Report all lines in the records that hold the string "CmdCtx".
------------------------
/-- The acting strand's condition is unmet (R72): it blocks in front of the bundle; a member of a group
stays RUNNING (R257). -/
def State.blockHere (s : State) (w : Wait) : State :=
  let member := s.myCore.group.isSome
  let s := s.blockEffect w
  let s := s.tickCore s.curU 1
  if member then s.setMe { s.me with wait := w }
  else
    let s := s.endRun s.curU s.curK .blocked
    s.setMe { s.me with wait := w, lat := [] }

/-! ### Commit -/

/-- The pc after a committed bundle that transferred no control: the loop-back rule (R78). -/
def Strand.loopBack (t : Strand) (next : W64) : Strand :=
  if t.lcnt1 != 0 && t.pc == t.lend1 && t.lcnt1 != 1 then
    { t with lcnt1 := t.lcnt1 - 1, pc := t.lbeg1 }
  else
    let t1 := if t.lcnt1 != 0 && t.pc == t.lend1 then { t with lcnt1 := 0 } else t
    if t1.lcnt0 != 0 && t1.pc == t1.lend0 then
      if t1.lcnt0 != 1 then { t1 with lcnt0 := t1.lcnt0 - 1, pc := t1.lbeg0 }
      else { t1 with lcnt0 := 0, pc := next }
    else { t1 with pc := next }

/-- Move the pc after a committed bundle of `len` bytes: `rep` is REPN before it (R78, R79, R138). -/
def Strand.advance (t : Strand) (rep : BitVec 16) (target : Option W64) (len : Nat) : Strand :=
  let next := t.pc + BitVec.ofNat 64 len
  let t1 := if rep = 0 || t.repn = 0 then t else { t with repn := t.repn - 1, repi := t.repi + 1 }
  if rep != 0 && t1.repn != 0 then t1
  else match target with
    | some a => { t1 with pc := a }
    | none => t1.loopBack next

/-- A latch of a slot before which the bundle takes n numbers for queue entries (R28, R120). -/
def Latch.shift (n : Nat) : Latch → Latch
  | .pending q => .pending (q + n)
  | l => l

/-- The latches that the slots of a bundle leave, n numbers having been taken before (R30). -/
def latchesOf : Nat → List (Nat × Done) → Table Latch
  | _, [] => []
  | n, (c, d) :: rest =>
    if d.latch == .invalid then latchesOf (n + d.seqn) rest
    else Table.insert c (d.latch.shift n) (latchesOf (n + d.seqn) rest)

/-- Apply the changes of the slots in order (R28). -/
def applyAll : List (Nat × Done) → State → State
  | [], s => s
  | (_, d) :: rest, s => applyAll rest (d.apply s)

/-- The run ends at its quantum (R73): after 512 bundles in front of one that reads no latch, or after
32 more, when the latches are kept. -/
def State.quantumDue (s : State) (u : UnitNo) (k : StrandNo) : Bool :=
  let t := s.strand u k
  544 ≤ t.runLen || (512 ≤ t.runLen && !s.nextReadsLatch u k)

/-- End the run of strand k, its latches lost but at the limit of 32 further bundles (R73, R76). -/
def State.quantumEnd (s : State) (u : UnitNo) (k : StrandNo) : State :=
  let t := s.strand u k
  let keep := s.nextReadsLatch u k
  let t := if keep then { t with keeps := if t.keeps.toNat = 65535 then t.keeps else t.keeps + 1 }
           else { t with lat := [] }
  (s.setStrand u k t).endRun u k .ready

/-- Count a run that passes its quantum (sys.RUNSTAT). -/
def State.countDeferral (s : State) : State :=
  if s.me.runLen = 512 && s.nextReadsLatch s.curU s.curK then
    s.setMe { s.me with deferrals := if s.me.deferrals.toNat = 65535 then s.me.deferrals else s.me.deferrals + 1 }
  else s
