/-- The scratchpad blocks of n bytes from a on. -/
def blockRange (a n : Nat) : List Nat :=
  if n = 0 then [] else (List.range ((a + n - 1) / 4096 - a / 4096 + 1)).map (a / 4096 + ·)

/-- Reach n bytes of scratchpad or of global memory. -/
def State.touch (s : State) (w : Who) (loc : Bool) (acc : Acc) (ea : W64) (n : Nat) :
    Except CmdErr (List Seg) × State :=
  if loc then
    if 2 ^ 21 < ea.toNat + n then (.error ⟨stSpadRange, 0, 0⟩, s)
    else match s.fillMany w (blockRange ea.toNat n) with
      | (.error e, s1) => (.error e, s1)
      | (.ok _, s1) => (.ok [⟨spadKey w.unit.toNat ea.toNat, n, false, ea⟩], s1)
  else if (piecesOf ea n).any (fun p => s.pieceWaits w p.1) then (.error waitErr, s)
  else match s.translateRange w acc .demand (piecesOf ea n) with
    | (.error (f, a), s1) => (.error (xlateErr f a), s1)
    | (.ok hs, s0) =>
      let s1 := s0.noteVa w.unit ea n
      let segs := (hs.zip (piecesOf ea n)).map (fun (p : (Hit × Nat) × (W64 × Nat)) => ⟨p.1.1.key, p.1.2, leafCmp p.1.1.entry.leaf, p.2.1⟩)
      if acc != .read then (.ok segs, s1)
      else if s1.readWaits (hitSegs hs) then (.error waitErr, s1)
      else match s1.reachFar w.unit (hitSegs hs) ea with
        | (.error e, s2) => (.error e, s2)
        | (.ok _, s2) => (.ok segs, s2.noteDirect w.unit hs)

/-- Reach several ranges in order; the segments of each. -/
def State.touchAll (s : State) (w : Who) (loc : Bool) (acc : Acc) :
    List (W64 × Nat) → Except CmdErr (List (List Seg)) × State
  | [] => (.ok [], s)
  | (ea, n) :: rest =>
    match s.touch w loc acc ea n with
    | (.error e, s1) => (.error e, s1)
    | (.ok g, s1) =>
      match s1.touchAll w loc acc rest with
      | (.error e, s2) => (.error e, s2)
      | (.ok gs, s2) => (.ok (g :: gs), s2)

def State.engPoison (s : State) (keys : List Nat) : Bool := keys.any (fun k => !isFar k && s.poisoned k)

/-- The bytes of segments as a little-endian number. -/
def State.engNat (s : State) (u : UnitNo) (l : List Seg) : Nat := leNat ((keysOfSegs l).map (s.engByte u))

/-! ### Tensors (R152, R153) -/

structure Tens where
  fmt : Nat
  glob : Bool
  v : Bool
  tsc : Nat
  rows : Nat
  cols : Nat
  base : W64
  pitch : Nat
  spitch : Nat
  sbase : W64
  deriving DecidableEq, Repr

def Core.tens (c : Core) (n : Nat) : Tens :=
  let e := Table.get 0 c.tids n
  { fmt := field e 3 0, glob := bit e 4, v := bit e 5, tsc := field e 15 8, rows := field e 31 16 + 1
    cols := field e 47 32 + 1, base := slice e 64 64, pitch := field e 159 128, spitch := field e 191 160
    sbase := slice e 192 64 }

def Tens.width (t : Tens) : Nat := codeWidth t.fmt
def Tens.rowBytes (t : Tens) : Nat := (t.cols * t.width + 7) / 8

/-- The checks of R153 for a command that accepts some formats. -/
def Core.tensorOk (c : Core) (n : Nat) (accepts : Nat → Bool) : Bool :=
  let t := c.tens n
  !c.badTids.contains n && t.v && t.fmt != 6 && t.fmt != 7 && accepts t.fmt
    && t.tsc != 255 && (t.tsc == 127 || isFloatCode t.fmt || t.fmt == 5)
    && t.base.toNat % 16 == 0 && t.pitch % 16 == 0 && t.rowBytes ≤ t.pitch
    && (t.fmt != 5 || t.cols % 32 == 0) && (t.fmt < 14 || t.cols % 2 == 0)
    && (t.fmt == 5 || (t.sbase == 0 && t.spitch == 0))
    && (if t.glob then canonical t.base && canonical t.sbase
        else t.base.toNat + (t.rows - 1) * t.pitch + t.rowBytes ≤ 2 ^ 21
          && (t.fmt != 5 || t.sbase.toNat + (t.rows - 1) * t.spitch + t.cols / 32 ≤ 2 ^ 21))

/-- The bytes of rows r0 .. r0 + nr - 1, elements c0 .. c0 + nc - 1. -/
def Tens.ranges (t : Tens) (r0 nr c0 nc : Nat) : List (W64 × Nat) :=
  (List.range nr).map (fun r => (t.base + BitVec.ofNat 64 ((r0 + r) * t.pitch + c0 * t.width / 8), (nc * t.width + 7) / 8))

/-- The scale bytes of a window of an MXFP4 tensor. -/
def Tens.scaleRanges (t : Tens) (r0 nr c0 nc : Nat) : List (W64 × Nat) :=
  if t.fmt = 5 then
    (List.range nr).map (fun r => (t.sbase + BitVec.ofNat 64 ((r0 + r) * t.spitch + c0 / 32), nc / 32))
  else []

/-- A window lies in the tensor. -/
def Tens.holds (t : Tens) (r0 nr c0 nc : Nat) : Bool := r0 + nr ≤ t.rows && c0 + nc ≤ t.cols

/-! ### Starting a command -/

/-- A command's meaning: what it does now, and what it will do at completion. -/
abbrev CmdFun := CmdCtx → Cmd → State → CmdOut × State

/-- The same, where the outcome may still be open (PACC). -/
abbrev CmdStart := CmdCtx → Cmd → State → Option CmdOut × Option PairMsg × State

/-- What a command that has a status beforehand does, where its entry says nothing more. -/
def guarded (f : CmdFun) : CmdFun := fun x c s =>
  match x.pre with
  | some st => (CmdOut.plain st 0, s)
  | none => f x c s

def opConsumes (op : Nat) : Bool := op == 1 || op == 2

/-- The chain rule of R212: the queue's chain after a command, and whether the command breaks it. -/
def chainStep (chain : Option (BitVec 3)) (op : Nat) (c : Cmd) : Option (BitVec 3) × Bool :=
  let td : BitVec 3 := slice c.pay 0 3
  let chn := field c.pay 5 4
  match chain with
  | some t =>
    if opConsumes op && 2 ≤ chn && t == td then (if chn = 3 then none else some t, false) else (none, true)
  | none =>
    if opConsumes op && 2 ≤ chn then (none, true)
    else if opConsumes op && chn = 1 then (some td, false)
    else (none, false)

/-- The status a command at the head of queue q has before it runs (R165, R175, R212, R220). -/
def preStatus (x : Queue) (e : QEntry) (op : Nat) (breaks : Bool) : Option (BitVec 8) :=
  if x.fault != 0 && op != 0x3F then some stSkipped
  else if e.failed then some stFeedFailed
  else if e.bad then some stPoisoned
  else if breaks then some stBadChain
  else none

/-! ### When an engine takes a command (R161, R207, R212, R219, R258) -/

def rpA (c : Core) : Nat := field c.mxpos 31 0
def rpB (c : Core) : Nat := field c.mxpos 63 32
def Core.slotA (c : Core) (p : Nat) : FSlot := c.slotOf false (p % 4)
def Core.slotB (c : Core) (p : Nat) : FSlot := c.slotOf true (p % 4)

/-- The slots of B that a consuming command reads. -/
def bCount (sparse : Bool) : Nat := if sparse then 2 else 1

/-- A slot is ready for the step that consumes it. -/
def FSlot.ready (x : FSlot) : Bool := x.state == .full || x.state == .failed

/-- The awaited event of a command has occurred (R55). -/
def Core.awaited (c : Core) (x : Cmd) : Bool :=
  match x.awk.toNat with
  | 1 => (c.barSeen x.awb.toNat).phaseDone x.awph
  | 2 => x.awv.toNat ≤ (c.tlSeen x.awq.toNat).toNat
  | _ => true

/-- The slots a command needs are ready (R207, R219). -/
def Core.slotsReady (c : Core) (op : Nat) (x : Cmd) : Bool :=
  if opConsumes op then
    (c.slotA (rpA c)).ready && (List.range (bCount (op == 2))).all (fun i => (c.slotB (rpB c + i)).ready)
  else if op = 0x11 || op = 0x12 then
    let rp := if bit x.pay 6 then rpB c else rpA c
    let d := (field x.pay 79 48 + 2 ^ 32 - rp) % 2 ^ 32
    2 ^ 31 ≤ d || d + (field x.pay 9 8 + 1) ≤ 4
  else true

/-- Strand k of the unit is a member of a group in a fault hold (R258). -/
def State.groupHolds (s : State) (u : UnitNo) (k : Nat) : Bool :=
  match (s.core u).group with
  | none => false
  | some g =>
    let x := s.groupOf (unitCluster u) g.toNat
    x.faultHold != 0 && Table.get 8 x.strands (u.toNat % 16) == k

/-- The head command of queue n may be taken: it is not held, its event has occurred, what its strand did
before the ENQ is done. -/
def State.cmdReady (s : State) (u : UnitNo) (n : Nat) : Bool :=
  let c := s.core u
  let x := c.queue n
  match x.entries with
  | [] => false
  | e :: _ =>
    let cmd := parseCmd e.word
    !x.frozen && !x.circHeld && e.pend.isNone && !c.stoppedEngines && c.awaited cmd
      && !(cmd.awk != 0 && s.groupHolds u (n / 4))
      && !(s.strand u (BitVec.ofNat 3 (n / 4))).pendingUpTo e.seq
      && c.slotsReady (cmdOp e.word) cmd
      && (n % 4 != 0 || !c.chainLock || Table.get 0 c.served 0 == n)

/-- The queue an engine takes next: the first ready one after the queue it served last (R161). -/
def State.nextQueue (s : State) (u : UnitNo) (e : Nat) : Option Nat :=
  let last := Table.get (28 + e) (s.core u).served e
  ((List.range 8).map (fun i => (last / 4 + 1 + i) % 8 * 4 + e)).find? (s.cmdReady u)

/-- A start that has to wait asks for the far bytes that it misses; nothing else of it stands. -/
def State.waitStart (s : State) (u : UnitNo) (k : StrandNo) (mark : Nat) (reach : Option Reach) : State :=
  match reach with
  | some ⟨_, _, (key, n, va) :: rest, _⟩ => s.bring u k mark va ((key, n) :: rest.map (fun p => (p.1, p.2.1)))
  | _ => s

/-- The engine of a queue, whose turn it is, runs its head command, of opcode op and fields c: it starts (R161). -/
def State.startWith (s : State) (q : QRef) (op : Nat) (c : Cmd) (f : CmdStart) : State :=
  let u := q.unit
  let n := q.queue.toNat
  let core := s.core u
  let x := core.queue n
  match x.entries with
  | [] => s
  | e :: _ =>
    if e.word != encodeCmd op c || Table.has core.eng (n % 4) || s.nextQueue u (n % 4) != some n then s
    else
      let (chain, breaks) := if n % 4 = 0 then chainStep x.chain op c else (none, false)
      let core0 := core.setQueue n { x with chain := chain }
      let lock := if n % 4 = 0 then chain.isSome else core.chainLock
      let core1 : Core := { core0 with served := Table.set core.served (n % 4) n, chainLock := lock
                                       reach := some ⟨queueMark n, [], [], []⟩ }
      let (out, own, s1) := f ⟨u, n, e, preStatus x e op breaks⟩ c (s.setCore u core1)
      let core2 := s1.core u
      if out.any (fun o => o.status == stWait) then s.waitStart u (BitVec.ofNat 3 (n / 4)) (queueMark n) core2.reach else
      let vas := (core2.reach.map Reach.vas).getD []
      let run : EngRun := ⟨n, e.num, op, core2.cycle, out, own, false, vas⟩
      let s2 := s1.setCore u { core2 with eng := Table.set core2.eng (n % 4) run, reach := none }
      { s2.dropReqs (fun r => r.owner == some (u.toNat, queueMark n)) with tick := s1.tick + 1 }

/-- A command whose outcome its start settles. -/
def State.startCommand (s : State) (q : QRef) (op : Nat) (c : Cmd) (f : CmdFun) : State :=
  s.startWith q op c (fun x c s => match f x c s with
    | (out, s1) => (some out, none, s1))

end Sys2Proof.Machine
end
------------------------
| Reply |
abbrev CmdFun := CmdCtx → Cmd → State → CmdOut × State
abbrev CmdStart := CmdCtx → Cmd → State → Option CmdOut × Option PairMsg × State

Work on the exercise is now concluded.